PARBOABOA, Pematangsiantar - Calon presiden Prancis, Marine Le Pen, berjanji bakal melarang penggunaan hijab jika memenangi pemilihan umum (Pemilu) putaran kedua pada 24 April.
Dilansir kantor berita Reuters, Rabu (20/4/2022), Capres berhaluan ekstrem kanan itu menilai penggunaan hijab sebagai "seragam kelompok Islam radikal" dan berencana menjatuhkan denda bagi siapapun yang mengenakannya di tempat umum.
Salah satu sekutu dekat Le Pen, Wali Kota Perpignan, Louis Aliot, menuturkan jika bekas pasangannya itu akan "sedikit demi sedikit" menerapkan aturan melarang penggunaan hijab jika mengalahkan petahana, Presiden Emmanuel Macron, dalam putaran kedua Pemilu nanti.
Mengutip ucapan Le Pen kepadanya, Aliot memaparkan larangan hijab adalah salah satu dari beberapa alat politik untuk melawan "Islamisme" di Prancis.
"Namun, penerapannya perlu dilakukan secara bertahap," kata Aliot dalam sebuah wawancara dengan Radio France Inter pada awal pekan ini.
Menurut Aliot, larangan hijab pertama-tama harus diterapkan di layanan publik sebelum diperluas sedikit demi sedikit.
"Akan ada perdebatan di parlemen dan kemudian keputusan serta pilihan akan dibuat," paparnya menambahkan.
Le Pen, politikus dari partai Rassemblement National (National Rally), juga sebelumnya menilai hijab tidak dapat dilihat sebagai tanda keyakinan seseorang terhadap agama.

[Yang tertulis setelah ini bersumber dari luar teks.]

-- ==== Sys2Proof/Machine/Ops.lean ====
section
/-! DEFINITION. The named operations over cores, slots, registers, channels and records; stopping and ending tasks and gangs;
TAKING AN EXCEPTION (R402 to R406, R60) and the return from one (R407), each as one shared operation. -/

namespace Sys2Proof.Machine

/-! ### Causes -/

/-- Table 20-5: the cause codes. -/
def Cause.code : Cause → Nat
  | .illegal => 0x01 | .priv => 0x02 | .empty => 0x03 | .align => 0x04 | .bounds => 0x05 | .format => 0x06
  | .xlate => 0x07 | .prot => 0x08 | .memto => 0x09 | .watchdog => 0x0A | .redundant => 0x0B | .ecc => 0x0C
  | .collar => 0x0D | .barrier => 0x0E | .queue => 0x0F | .loop => 0x10 | .link => 0x11 | .frame => 0x12
  | .chan => 0x13 | .trap => 0x14 | .bkpt => 0x15 | .domain => 0x16

/-! ### Cores and slots -/

/-- Core `c`. -/
def State.core (s : State) (c : Nat) : Core := s.cores.get Core.reset c

/-- The module with core `c` replaced. -/
def State.setCore (s : State) (c : Nat) (k : Core) : State := { s with cores := s.cores.set c k }

/-- The module with core `c` changed by `f`. -/
def State.onCore (s : State) (c : Nat) (f : Core → Core) : State := s.setCore c (f (s.core c))

/-- Slot `n` of a core. -/
def Core.slot (k : Core) (n : Nat) : Slot := k.slots.get Slot.free n

/-- The core with slot `n` replaced. -/
def Core.setSlot (k : Core) (n : Nat) (sl : Slot) : Core := { k with slots := k.slots.set n sl }

/-- The core of the instruction that runs. -/
def State.curCore (s : State) : Core := s.core s.cur.core

/-- The slot of the instruction that runs. -/
def State.curSlot (s : State) : Slot := s.curCore.slot s.cur.slot

/-- The module with the running core replaced. -/
def State.setCurCore (s : State) (k : Core) : State := s.setCore s.cur.core k

/-- The module with the running slot replaced. -/
def State.setCurSlot (s : State) (sl : Slot) : State := s.setCurCore (s.curCore.setSlot s.cur.slot sl)

/-- Channel `n` of a core; c62 and c63 keep their fixed fields (R46). -/
def Core.chan (k : Core) (n : Nat) : Chan := k.chans.get (Chan.reset n) n

/-- The core with channel `n` replaced. -/
def Core.setChan (k : Core) (n : Nat) (c : Chan) : Core := { k with chans := k.chans.set n c }

/-- Buffer record `n`: all zero at reset (R102). -/
def Core.record (k : Core) (n : Nat) : BitVec 256 := k.records.get 0 n

/-- Scoreboard counter `n` (R325): it starts at 0. -/
def Core.sb (k : Core) (n : Nat) : BitVec 24 := k.sbs.get 0 n

/-- The core with counter `n` raised by one. -/
def Core.sbInc (k : Core) (n : Nat) : Core := { k with sbs := k.sbs.set n (k.sb n + 1) }

/-- The core with counter `n` lowered by one. -/
def Core.sbDec (k : Core) (n : Nat) : Core := { k with sbs := k.sbs.set n (k.sb n - 1) }

/-- Queue `q`. -/
def State.queue (s : State) (q : Nat) : Queue := s.queues.get Queue.reset q

/-- The module with queue `q` replaced. -/
def State.setQueue (s : State) (q : Nat) (x : Queue) : State := { s with queues := s.queues.set q x }

/-- The first number below `n` that is not used. -/
def firstFree (used : Nat → Bool) (n : Nat) : Option Nat := (List.range n).find? fun i => !used i

/-- Whether a gang is halted for a save (R422): its slots, regions, commands and tokens stand still, its channels dispatch nothing. -/
def State.frozen (s : State) (g : Option GangId) : Bool :=
  match g with
  | none => false
  | some g => s.gangs.any fun x => x.id == g && x.job.isSome

/-- R24: the coordinates and die of a core. -/
def coreX (c : Nat) : Nat := c % 48
def coreY (c : Nat) : Nat := c / 48
def dieOf (c : Nat) : Nat := coreY c / 4 * 8 + coreX c / 6

/-! ### Table walks (R100) -/

/-- A translation that the buffers do not hold: the access waits for a walk. No trap of the specification has this detail. -/
def walkMiss (va : Nat) : Trap := { cause := .xlate, detail := 255, info1 := BitVec.ofNat 64 va }

/-- Whether a trap stands for such a miss. -/
def Trap.isMiss (t : Trap) : Bool := t.cause == .xlate && t.detail == 255

/-- R100: how many walks a die's walker runs at once. -/
def maxWalks : Nat := 64

/-- Whether a walk in flight is that of a page for a domain at a die. -/
def TableWalk.inFlight (w : TableWalk) (die dom page : Nat) : Bool := w.fault.isNone && w.die == die && w.dom == dom && w.page == page

/-- The walk with a port that waits for it. -/
def TableWalk.join (w : TableWalk) (p : Port) : TableWalk := if w.ports.contains p then w else { w with ports := w.ports ++ [p] }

Wanita 53 tahun itu menilai penggunaan hijab harus dilarang dari kegiatan publik dan tempat umum di Prancis.
"Orang-orang (yang berhijab) akan dikenakan denda sama seperti tindakan ilegal tidak memakai sabuk pengaman saat berkendara. Menurut saya, kepolisian bisa menegakkan aturan ini," kata Le Pen seperti dikutip TRT World.
Le Pen selama ini dikenal sebagai politikus Prancis yang anti-Muslim dan anti-imigran. Pada 2017, Pemilu juga didominasi persaingan Le Pen dan Macron yang dinilai sebagai perlombaan antara kaum sayap kanan melawan sayap kiri Prancis. Namun, Macron akhirnya keluar sebagai pemenang.
Tahun ini, jajak pendapat terbaru juga masih menunjukkan Macron yang berpeluang lebih besar memenangi Pemilu.
Jajak pendapat Ipsos untuk France Info dan surat kabar Le Parisien yang diterbitkan pada awal pekan ini menunjukkan Macron masih unggul suara dengan 56 persen, naik 0,5 persen dari hari sebelumnya dan 3 persen dari total suara di putaran pertama pemilu.
Akibat suara yang tertinggal, Le Pen pun berupaya memperbaiki citranya dengan tak terlalu menggaungkan sentimen anti-Muslimnya selama kampanye.
Ia bahkan berulang kali menegaskan tak berniat menyerang kelompok tertentu.
"Orang-orang yang ada di wilayah kami, yang menghormati hukum kami, yang menghormati nilai-nilai kami, yang terkadang bekerja di Prancis, tak perlu takut dengan kebijakan yang ingin saya terapkan ini," kata Le Pen kepada radio France Bleue.
Sementara itu, banyak pengacara, advokat, hingga aktivis menentang rencana pelarangan hijab Le Pen ini yang dinilai melanggar konstitusi Prancis.
Prancis memiliki populasi Muslim terbesar di Eropa dengan 9 persen dari total penduduk atau sekitar 5,7 juta jiwa.